Please return the lines below verbatim, beginning at the one that has "-- ==== Sys2Proof/Tests/Slice0.lean" and stopping after the one that has "command, with expected", and add no other lines.

─── RECORDS FOR THE TASK ───

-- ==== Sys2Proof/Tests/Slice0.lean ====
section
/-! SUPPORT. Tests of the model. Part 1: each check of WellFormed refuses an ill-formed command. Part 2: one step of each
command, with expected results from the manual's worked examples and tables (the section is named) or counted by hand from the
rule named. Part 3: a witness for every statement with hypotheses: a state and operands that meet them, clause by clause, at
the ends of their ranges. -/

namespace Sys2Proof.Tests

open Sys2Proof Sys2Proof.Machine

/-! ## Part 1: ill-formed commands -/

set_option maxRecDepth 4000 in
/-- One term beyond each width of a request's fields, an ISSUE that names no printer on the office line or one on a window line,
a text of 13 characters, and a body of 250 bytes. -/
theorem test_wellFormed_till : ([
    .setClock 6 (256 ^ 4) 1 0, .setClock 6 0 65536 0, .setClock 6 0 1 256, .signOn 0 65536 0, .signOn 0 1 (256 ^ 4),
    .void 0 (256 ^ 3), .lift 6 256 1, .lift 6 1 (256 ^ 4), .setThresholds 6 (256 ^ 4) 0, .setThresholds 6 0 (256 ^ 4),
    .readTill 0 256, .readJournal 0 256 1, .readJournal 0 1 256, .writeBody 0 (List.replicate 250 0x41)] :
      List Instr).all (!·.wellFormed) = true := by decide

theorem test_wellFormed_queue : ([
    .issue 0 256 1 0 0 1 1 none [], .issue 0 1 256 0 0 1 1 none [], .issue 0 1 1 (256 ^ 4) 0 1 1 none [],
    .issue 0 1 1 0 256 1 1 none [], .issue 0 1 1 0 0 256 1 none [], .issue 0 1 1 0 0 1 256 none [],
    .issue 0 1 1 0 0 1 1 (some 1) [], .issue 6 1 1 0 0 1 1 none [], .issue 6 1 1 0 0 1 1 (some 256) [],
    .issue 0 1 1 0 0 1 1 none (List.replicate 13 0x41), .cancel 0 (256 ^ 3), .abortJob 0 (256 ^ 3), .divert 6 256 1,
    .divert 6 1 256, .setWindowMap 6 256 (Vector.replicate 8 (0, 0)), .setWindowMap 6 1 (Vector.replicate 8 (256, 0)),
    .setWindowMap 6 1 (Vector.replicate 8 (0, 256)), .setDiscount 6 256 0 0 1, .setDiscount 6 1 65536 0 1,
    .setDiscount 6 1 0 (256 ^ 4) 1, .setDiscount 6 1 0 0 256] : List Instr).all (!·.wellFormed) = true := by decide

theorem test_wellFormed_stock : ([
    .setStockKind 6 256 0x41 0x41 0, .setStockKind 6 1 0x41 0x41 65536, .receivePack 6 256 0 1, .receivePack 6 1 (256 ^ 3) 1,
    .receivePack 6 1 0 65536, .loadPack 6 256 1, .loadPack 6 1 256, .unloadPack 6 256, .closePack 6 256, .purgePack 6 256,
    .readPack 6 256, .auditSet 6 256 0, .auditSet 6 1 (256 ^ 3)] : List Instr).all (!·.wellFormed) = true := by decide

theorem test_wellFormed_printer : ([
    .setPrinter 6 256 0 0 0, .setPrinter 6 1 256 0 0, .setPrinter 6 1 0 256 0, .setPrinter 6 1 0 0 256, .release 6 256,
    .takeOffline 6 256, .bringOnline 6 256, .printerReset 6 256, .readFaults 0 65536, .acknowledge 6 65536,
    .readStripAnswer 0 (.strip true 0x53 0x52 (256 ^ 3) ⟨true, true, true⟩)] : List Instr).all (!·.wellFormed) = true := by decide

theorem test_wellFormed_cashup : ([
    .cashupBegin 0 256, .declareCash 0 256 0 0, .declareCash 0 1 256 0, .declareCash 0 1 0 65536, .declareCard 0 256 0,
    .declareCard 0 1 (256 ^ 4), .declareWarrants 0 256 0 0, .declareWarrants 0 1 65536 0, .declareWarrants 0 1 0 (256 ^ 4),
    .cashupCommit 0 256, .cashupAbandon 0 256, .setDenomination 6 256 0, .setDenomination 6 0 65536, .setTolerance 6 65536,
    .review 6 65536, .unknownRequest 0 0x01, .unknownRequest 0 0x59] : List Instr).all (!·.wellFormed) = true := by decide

───
─── RECORDS FOR THE TASK ───

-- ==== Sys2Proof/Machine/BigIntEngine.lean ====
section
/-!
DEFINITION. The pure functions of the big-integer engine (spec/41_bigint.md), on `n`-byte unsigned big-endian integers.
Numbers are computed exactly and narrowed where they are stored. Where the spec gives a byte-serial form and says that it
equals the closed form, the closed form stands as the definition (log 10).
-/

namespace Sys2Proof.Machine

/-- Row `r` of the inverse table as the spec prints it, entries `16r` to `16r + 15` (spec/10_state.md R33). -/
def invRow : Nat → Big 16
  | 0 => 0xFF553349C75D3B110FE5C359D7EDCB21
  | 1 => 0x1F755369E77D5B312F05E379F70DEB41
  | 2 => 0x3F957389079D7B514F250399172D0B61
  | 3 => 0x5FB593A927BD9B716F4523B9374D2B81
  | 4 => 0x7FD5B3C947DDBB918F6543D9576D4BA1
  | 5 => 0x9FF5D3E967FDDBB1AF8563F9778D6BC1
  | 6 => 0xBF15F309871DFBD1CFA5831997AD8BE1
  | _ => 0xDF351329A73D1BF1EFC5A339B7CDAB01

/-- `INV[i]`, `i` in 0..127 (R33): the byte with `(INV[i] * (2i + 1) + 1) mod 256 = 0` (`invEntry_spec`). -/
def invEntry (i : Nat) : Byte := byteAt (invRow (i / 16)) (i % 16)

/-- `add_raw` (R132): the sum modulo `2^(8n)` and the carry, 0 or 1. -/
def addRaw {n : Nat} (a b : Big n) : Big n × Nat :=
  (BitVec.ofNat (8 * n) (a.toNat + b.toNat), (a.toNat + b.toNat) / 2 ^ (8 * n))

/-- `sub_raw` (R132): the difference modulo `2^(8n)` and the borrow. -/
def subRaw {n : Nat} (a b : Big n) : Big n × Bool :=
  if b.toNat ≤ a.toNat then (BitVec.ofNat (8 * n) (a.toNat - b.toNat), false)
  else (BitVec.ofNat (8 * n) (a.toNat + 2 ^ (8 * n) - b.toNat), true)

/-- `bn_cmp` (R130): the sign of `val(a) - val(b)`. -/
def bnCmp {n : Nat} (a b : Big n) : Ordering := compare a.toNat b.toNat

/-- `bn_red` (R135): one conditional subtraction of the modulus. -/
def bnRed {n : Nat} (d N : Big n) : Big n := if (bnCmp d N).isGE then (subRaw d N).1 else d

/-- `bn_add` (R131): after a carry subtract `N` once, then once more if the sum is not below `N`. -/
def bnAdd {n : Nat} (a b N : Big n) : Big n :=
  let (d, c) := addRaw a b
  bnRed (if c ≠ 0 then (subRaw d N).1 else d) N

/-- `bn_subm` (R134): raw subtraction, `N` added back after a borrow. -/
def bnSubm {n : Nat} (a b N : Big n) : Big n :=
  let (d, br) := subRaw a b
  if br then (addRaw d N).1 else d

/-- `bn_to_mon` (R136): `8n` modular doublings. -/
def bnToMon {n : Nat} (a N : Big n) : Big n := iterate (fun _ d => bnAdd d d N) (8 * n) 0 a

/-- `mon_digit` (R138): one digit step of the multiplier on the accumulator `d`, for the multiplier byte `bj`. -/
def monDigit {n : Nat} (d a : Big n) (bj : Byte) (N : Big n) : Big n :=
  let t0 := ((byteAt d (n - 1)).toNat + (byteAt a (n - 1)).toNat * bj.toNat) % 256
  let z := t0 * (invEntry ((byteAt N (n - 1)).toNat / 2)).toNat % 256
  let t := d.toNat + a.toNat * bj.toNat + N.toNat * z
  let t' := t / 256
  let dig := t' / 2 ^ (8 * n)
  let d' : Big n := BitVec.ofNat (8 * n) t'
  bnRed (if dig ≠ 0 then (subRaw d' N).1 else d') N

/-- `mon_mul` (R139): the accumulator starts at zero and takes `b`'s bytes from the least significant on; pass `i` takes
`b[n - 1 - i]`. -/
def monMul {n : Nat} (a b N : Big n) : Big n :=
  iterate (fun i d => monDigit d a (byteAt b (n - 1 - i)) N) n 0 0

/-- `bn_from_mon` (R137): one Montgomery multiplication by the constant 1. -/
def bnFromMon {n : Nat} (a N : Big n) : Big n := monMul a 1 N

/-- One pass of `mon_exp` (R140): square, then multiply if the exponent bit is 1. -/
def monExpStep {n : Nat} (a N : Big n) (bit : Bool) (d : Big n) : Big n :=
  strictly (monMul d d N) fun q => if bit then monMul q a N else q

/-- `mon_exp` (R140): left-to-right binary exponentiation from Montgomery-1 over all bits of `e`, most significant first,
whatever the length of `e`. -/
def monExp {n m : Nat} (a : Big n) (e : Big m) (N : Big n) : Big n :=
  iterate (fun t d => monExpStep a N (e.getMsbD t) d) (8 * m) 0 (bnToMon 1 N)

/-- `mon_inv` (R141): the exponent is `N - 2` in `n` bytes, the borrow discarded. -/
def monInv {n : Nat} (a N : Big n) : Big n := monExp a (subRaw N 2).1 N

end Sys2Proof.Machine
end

───

■ **RESPONSE BELOW**
-- ==== Sys2Proof/Tests/Slice0.lean ====
section
/-! SUPPORT. Tests of the model. Part 1: each check of WellFormed refuses an ill-formed command. Part 2: one step of each
command, with expected results from the manual's worked examples and tables (the section is named) or counted by hand from the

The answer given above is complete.